The sound of clapping on a back, a brutal cough, spitting. These were the sounds of Camilla’s room. As a teenager, I had difficulty understanding the meaning of cystic fibrosis in Camilla’s life. It is only talking to her at this junction in our life, our senior year of college, that I have realized the absolute difference in our two lives. I look forward to a long career and hopes of building a family with two, maybe three children. Camilla cannot afford to have such brilliant aspirations. As her cystic fibrosis grows steadily worse, she faces early death and knowledge that having children poses a great risk they will also have CF.

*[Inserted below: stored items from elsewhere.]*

-- ==== Sys2Proof/Tests/Slice0.lean ====
section
/-! SUPPORT. Small tests: ill-formed instructions are refused, the spec's example packets decode to their rows, single
steps give the results the spec's examples and vectors state (spec/95_test_vectors.md), and each obligation's
hypotheses are met somewhere. -/

namespace Sys2Proof.Tests

open Sys2Proof Sys2Proof.Config Sys2Proof.Machine

/-! ## Helpers -/

/-- The next state of an answer. -/
def nextOf : Answer → Option State
  | .next s => some s
  | .fault _ => none
  | .refused _ => none

/-- Kind, result, phase and camera count. -/
def outcome (a : Answer) : Option (Kind × Byte × Phase × BitVec 3) :=
  (nextOf a).map fun t => (t.kind, t.result, t.phase, t.camcnt)

/-- The transmitted packet, the mode and the phase. -/
def sent (a : Answer) : Option (List Byte × Mode × Phase) :=
  (nextOf a).map fun t => (t.tbuf.take t.tlen, t.mode, t.phase)

/-- The block in the middle of a framing: the bytes stored, the answers to come. -/
def reading (m : Mode) (bytes : List Byte) (rest : List RxAnswer) : State :=
  { State.reset with
    phase := .rxw, mode := m, rbuf := bytes ++ List.replicate (16 - bytes.length) 0, rlen := bytes.length,
    rxStream := { once := rest }, outputs := [.rxReq] }

/-- The block with a packet of `n` bytes handed over, the answer to the write to come. -/
def writing (n : Nat) (answers : List Int) : State :=
  { State.reset with
    phase := .txw, mode := .send, tlen := n, txAnswers := { once := answers },
    outputs := [.txReq (List.replicate n 0)] }

/-- The block with a push event handed over. -/
def handling (returns : Nat) : State :=
  { State.reset with phase := .hdw, mode := .wait, handlerReturns := { once := List.replicate returns () }, outputs := [.netEvent 2] }

/-- The block after an operation that ended with a Reply. -/
def replied (packet : List Byte) : State :=
  { State.reset with kind := .reply, rbuf := packet ++ List.replicate (16 - packet.length) 0, rlen := packet.length }

/-- The smallest parameters. -/
def tight : Params := { maxLen := 3 }

/-! ## Ill-formed instructions are refused -/

theorem test_wf_reply_header : wellFormed Params.default (.reply 0xFF 0 []) = false := by decide
theorem test_wf_reply_payload : wellFormed Params.default (.reply 0x90 0 [0xFF]) = false := by decide
theorem test_wf_reply_length : wellFormed Params.default (.reply 0x90 0 (List.replicate 14 0)) = false := by decide
theorem test_wf_ack : wellFormed Params.default (.ack 0xFF 1) = false := by decide
theorem test_wf_pushIr : wellFormed Params.default (.pushIr 0x90 0xFF 0) = false := by decide
theorem test_wf_pushIr_length : wellFormed tight (.pushIr 0x90 0 0) = false := by decide
theorem test_wf_pushNet : wellFormed Params.default (.pushNet 0xFF) = false := by decide
theorem test_wf_undersized : wellFormed Params.default (.undersized (some 0xFF)) = false := by decide
theorem test_wf_error : wellFormed Params.default (.error 0x90 0 0xFF) = false := by decide
theorem test_wf_error_length : wellFormed tight (.error 0x90 0 0x41) = false := by decide
theorem test_wf_addrEnumReply : wellFormed Params.default (.addrEnumReply 0xFF) = false := by decide
theorem test_wf_addrEnumReply_length : wellFormed tight (.addrEnumReply 4) = false := by decide
theorem test_wf_broadcast_earlier_row : wellFormed Params.default (.broadcast [0x50]) = false := by decide
theorem test_wf_broadcast_bytes : wellFormed Params.default (.broadcast [0x01, 0xFF]) = false := by decide
theorem test_wf_broadcast_length : wellFormed Params.default (.broadcast (List.replicate 15 0)) = false := by decide
theorem test_wf_unknown_earlier_row : wellFormed Params.default (.unknown 0x88 [0x01]) = false := by decide
theorem test_wf_unknown_bytes : wellFormed Params.default (.unknown 0xFF [0x01]) = false := by decide
theorem test_wf_unknown_length : wellFormed Params.default (.unknown 0x90 (List.replicate 15 0)) = false := by decide
theorem test_wf_txGeneric_command : wellFormed Params.default (.txGeneric 1 [0x01]) = false := by decide
theorem test_wf_txGeneric_address_set : wellFormed Params.default (.txGeneric 8 [0x30, 0x01]) = false := by decide
theorem test_wf_txGeneric_length : wellFormed Params.default (.txGeneric 1 (List.replicate 15 0)) = false := by decide
theorem test_wf_command_length : wellFormed Params.default (.command 1 (List.replicate 14 0)) = false := by decide
theorem test_wf_command_address_set :
    wellFormed { addrsetPayload := [0x01, 0x02] } (.command 8 [0x02]) = false := by decide
theorem test_wf_inquiry_length : wellFormed Params.default (.inquiry 1 .s4 (List.replicate 14 0)) = false := by decide
theorem test_wf_inquiry_address_set :
    wellFormed { addrsetPayload := [0x09] } (.inquiry 8 .s4 []) = false := by decide
theorem test_wf_addressSet : wellFormed tight .addressSet = false := by decide
theorem test_wf_cancel_length : wellFormed { maxLen := 2 } (.cancel 1 1) = false := by decide
theorem test_wf_cancel_address_set : wellFormed { addrsetPayload := [0x21] } (.cancel 8 1) = false := by decide
theorem test_wf_send : wellFormed Params.default (.send 1 [.n32 0, .n32 0]) = false := by decide
theorem test_wf_inq : wellFormed Params.default (.inq 1 .s4 [.n32 0, .n32 0]) = false := by decide
theorem test_wf_assign : wellFormed tight .assign = false := by decide
theorem test_wf_commandPseudo : wellFormed Params.default (.commandPseudo 1 [.n32 0, .n16 0, .n4 0, .n4 0]) = false := by
  decide
theorem test_wf_inquiryPseudo :
    wellFormed Params.default (.inquiryPseudo 1 .s4 [.n32 0, .n16 0, .n4 0, .n4 0]) = false := by decide
theorem test_wf_cancelPseudo : wellFormed { maxLen := 2 } (.cancelPseudo 1 1) = false := by decide
theorem test_wf_addrsetPseudo : wellFormed tight .addrsetPseudo = false := by decide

Fortunately for Camilla and others with CF, rapid advances have been made in cystic fibrosis treatment and prevention. Until recently, the twelve million Americans who are carriers of the cystic fibrosis gene would never know it unless two of them had a child with CF. During the past ten years, however, the gene that causes cystic fibrosis has been mapped and testing for the faulty gene is widely available. However, cystic fibrosis has unleashed a tidal wave of controversy involving issues such as genetic screening, privacy issues, and gene therapy. The response of American society and the government to these issues will be an important factor in the formation of national policy regarding genetic testing and gene therapy for years.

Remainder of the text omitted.